ECRI lists inadequate monitoring for respiratory depression in patients taking opioids as another of the top concerns. Patients often receive opioids for pain management, but these medications can cause respiratory failure if the patient isn’t watched carefully. This is especially true of patients receiving opioids in combination with other sedating medications such as muscle relaxants and anti-anxiety medications.
Inadequate processing of endoscopes and surgical instruments also makes the top 10 list. Put into blunt language, this means problems happen when doctors use dirty instruments or fail to sterilize their equipment. As a result, diseases like HIV, hepatitis C and tuberculosis can be spread.
There are a few issues on the list that aren’t quite as hair-raising as the ones listed above, because they don’t directly result from incompetence of the medical staff. For instance, one problem involves patient falls while going to the bathroom, apparently, a very common occurrence. These falls occur because patients have to use the bathroom when nursing staff isn’t around, and the medical facility has no plan to manage an individual patient’s bathroom schedule. This list also points to drug shortages, which are compounded when an institution has no policy to guide medical professionals and pharmacists on steps to take when a drug is unavailable. Finally, issues resulting from “failure to adequately manage behavioral health patients in acute care settings” rounds off the list. This last issue refers to cases where patients become depressed or violent and cause harm to themselves, to other patients, or to the medical staff.
It’s noteworthy that the top four problems involve communication errors on the part of the medical staff, because these are problems you can potentially catch if you’re on your toes.

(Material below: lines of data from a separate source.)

/-- A pop from a stream (R320, R321): a suspended one is fetched again, with its reads at moments of their own
where the step picks one. -/
def popStream (x : Site) (a : Args) (n q : Nat) (k : Stream) (s : State) : State :=
  let need := min x.lanes.length (k.count - k.popped)
  let ctx := x.team.ctx
  let wait (k : Stream) (s : State) : State := popWait x a n q need k s
  if need ≤ k.fifo.length then
    let (vals, k') := popLanes k x.lanes
    advance x (modIssuer x s fun t =>
      let t := fillDest a n (dstPut t a.dst n vals)
      { t with done := 0, streams := mapPut t.streams q k' })
  else if k.state ≠ 0 && s.pick.contains 0 && !storesBefore s x.uid x.tn k.seq x.train.sq then
    let (s, k) := readAhead ctx 0 k s
    wait k s
  else match fetchElem s x.uid x.tn ctx x.train k with
    | (s', .ok v, _) =>
      if k.state = 0 || saveHeld s ctx k then wait k s
      else
        let k' := pushElem k v
        wait k' (saveWord s' ctx k' 0)
    | (_, .wait, _) => wait k s
    | (s', .err r addr, len) => popErr x a n q k r addr len s'
    | (s', .fault c _ _, _) => if k.told then popFault x a n q k c s' else wait k s'
    | (s', .bad _, _) => if k.told then popFault x a n q k 6 s' else wait k s'

/-- A pop from the merge tree's FIFO (R324): an empty one gives the marker. -/
def popMerge (x : Site) (a : Args) (m : Merge) (s : State) : State :=
  let n := min x.lanes.length m.fifo.length
  let vals := (List.range x.lanes.length).map fun i =>
    ((x.lanes[i]?).getD 0, ((m.fifo[i]?).getD 0xFFFFFFFF00000000).toNat)
  let m' : Merge := { m with fifo := m.fifo.drop n }
  let s := modCore s x.core fun c => { c with merge := some m' }
  advance x (modIssuer x s fun t => { dstPut t a.dst 2 vals with done := 0 })

/-- R321. -/
def execMovStream (a : Args) (m : Mods) (s : State) : Host.Outcome State Fault Refusal :=
  issue (.movStream a m) a s fun x s =>
    let q := match a.s1 with
      | .q r => r.toNat
      | _ => 8
    match mergeOut s x.uid x.tn q, mapGet x.train.streams q with
    | some k, _ => if m.d then popMerge x a k s else trapIllegal x s
    | none, none => trapIllegal x s
    | none, some k =>
      if (k.asz == 8) != m.d then trapIllegal x s
      else popStream x a (if m.d then 2 else 1) q k s

/-- R322. -/
def execSfree (a : Args) (q : BitVec 3) (s : State) : Host.Outcome State Fault Refusal :=
  issue (.sfree a q) a s fun x s =>
    match savesHeld s x.team.ctx (mapGet x.train.streams q.toNat).toList with
    | [] => advance x (freeStream s x.uid x.tn q.toNat)
    | ls => waitFor x (.lines ls) s

/-- R322: elements not yet popped, and the state. -/
def execSstat (a : Args) (q : BitVec 3) (s : State) : Host.Outcome State Fault Refusal :=
  issue (.sstat a q) a s fun x s =>
    let v := match mergeOut s x.uid x.tn q.toNat, mapGet x.train.streams q.toNat with
      | some _, _ => 0xFFFFFFFF + 2 ^ 32 * 6
      | none, some k => k.count - k.popped + 2 ^ 32 * k.state
      | none, none => 2 ^ 32 * 5
    uniformWrite (.sstat a q) a v x s

/-- R322. -/
def execQlen (a : Args) (q : BitVec 3) (s : State) : Host.Outcome State Fault Refusal :=
  issue (.qlen a q) a s fun x s =>
    let v := match mergeOut s x.uid x.tn q.toNat, mapGet x.train.streams q.toNat with
      | some k, _ => k.fifo.length
      | none, some k => k.fifo.length
      | none, none => 0
    uniformWrite (.qlen a q) a v x s

/-! ## The merge tree (R323 to R326) -/

/-- `n` bytes of a team's scratchpad. -/
def scrBytes (t : Team) (o n : Nat) : List Byte := (List.range n).map fun i => scrGet t (o + i)

/-- The descriptor of R323 is free of nonzero reserved bytes, with 1 to 8 inputs. -/
def mergeDescOk (d : List Byte) : Bool :=
  let n := field d 0 4
  1 ≤ n && n ≤ 8 && zeroBytes d 8 8 &&
    (List.range 8).all fun (i : Nat) =>
      if i < n then zeroBytes d (16 + 16 * i + 10) 2 else zeroBytes d (16 + 16 * i) 16

/-- The inputs of a descriptor. -/
def mergeIns (d : List Byte) : List MergeIn :=
  (List.range (field d 0 4)).map fun (i : Nat) =>
    ⟨BitVec.ofNat 80 (field d (16 + 16 * i) 10 / 8 * 8), field d (16 + 16 * i + 12) 4, 0, false, []⟩

/-- Another train owns the tree of a core. -/
def mergeBusy (s : State) (x : Site) : Bool :=
  match (coreOf s x.core).merge with
  | some m => !(m.uid == x.uid && m.train == x.tn)
  | none => false

/-- R323. Bytes 4 to 7 of the descriptor are reserved without `.scr` only in name: they are not read. -/
def execMdef (a : Args) (m : MdefMods) (s : State) : Host.Outcome State Fault Refusal :=
  issue (.mdef a m) a s fun x s =>
    let o := srcNat x.train a.s1 1 0 / 16 * 16
    let d := scrBytes x.team o 144
    let out := field d 4 4 / 8 * 8
    let outLen := if m.scr then 8 * m.k.toNat else 0
    let old := (mapGet x.train.streams m.q.toNat).toList
    let free := if m.scr then [] else savesHeld s x.team.ctx old
    if mergeBusy s x then statusEnd x a 1 s
    else if x.team.scrSize < o + 144 then
      trapEngine x 3 0 7 0 (BitVec.ofNat 80 (max o x.team.scrSize)) 144 false s
    else workTurn x [(false, o, 144)] (fun s =>
    match scrBad s x.uid [(o, 144)] with
    | some p => trapErr x 4 (BitVec.ofNat 80 p.1) 144 false false s
    | none =>
    if m.scr && x.team.scrSize < out + outLen then
      trapEngine x 3 0 7 0 (BitVec.ofNat 80 (max out x.team.scrSize)) outLen true s
    else if !mergeDescOk d || (m.scr && m.k == 0) then trapIllegal x s
    else if !free.isEmpty then waitFor x (.lines free) s
    else
      let s := if m.scr then s else freeStream s x.uid x.tn m.q.toNat
      let k : Merge :=
        { uid := x.uid
          train := x.tn
          q := m.q.toNat
          scr := if m.scr then some out else none
          fkey := m.fkey
          k := m.k.toNat
          thr := m.thr
          emitted := 0
          ins := mergeIns d
          fifo := []
          kept := 0
          seq := x.train.seq
          done := false }
      statusEnd x a 0 (modCore s x.core fun c => { c with merge := some k })) s

/-- R324: the order of keys. -/
def keyOrd (fkey : Bool) (k : Word) : Nat :=
  if !fkey then k.toNat
  else if k.getLsbD 31 then (~~~k).toNat else (k ^^^ 0x80000000).toNat

/-- The address of pair `k` of an input. -/
def pairAt (i : MergeIn) (k : Nat) : Nat := (i.base.toNat + 8 * k) % 2 ^ 80

/-- An input has a head: it has not ended, and its cursor stands before its count. -/
def hasHead (i : MergeIn) : Bool := !i.ended && i.cursor < i.count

As a patient, should you end up in a hospital or care facility, you really need to stay on top of what medications and treatments you’re getting and to be fearless and even aggressive in checking to make sure the doctors have the facts straight and that they’re sterilizing anything they prod you with. Maybe there isn’t much you can do to avoid the retained object scenario or inadequate monitoring, save choosing a top-quality institution and physician, and making sure to keep your fingers crossed.
In any event, It’s good to know that ECRI is out there, helping health care facilities to identify problems and strategize about how to address those problems. The report is filled with wise recommendations. You can only hope that your own health care center pays attention.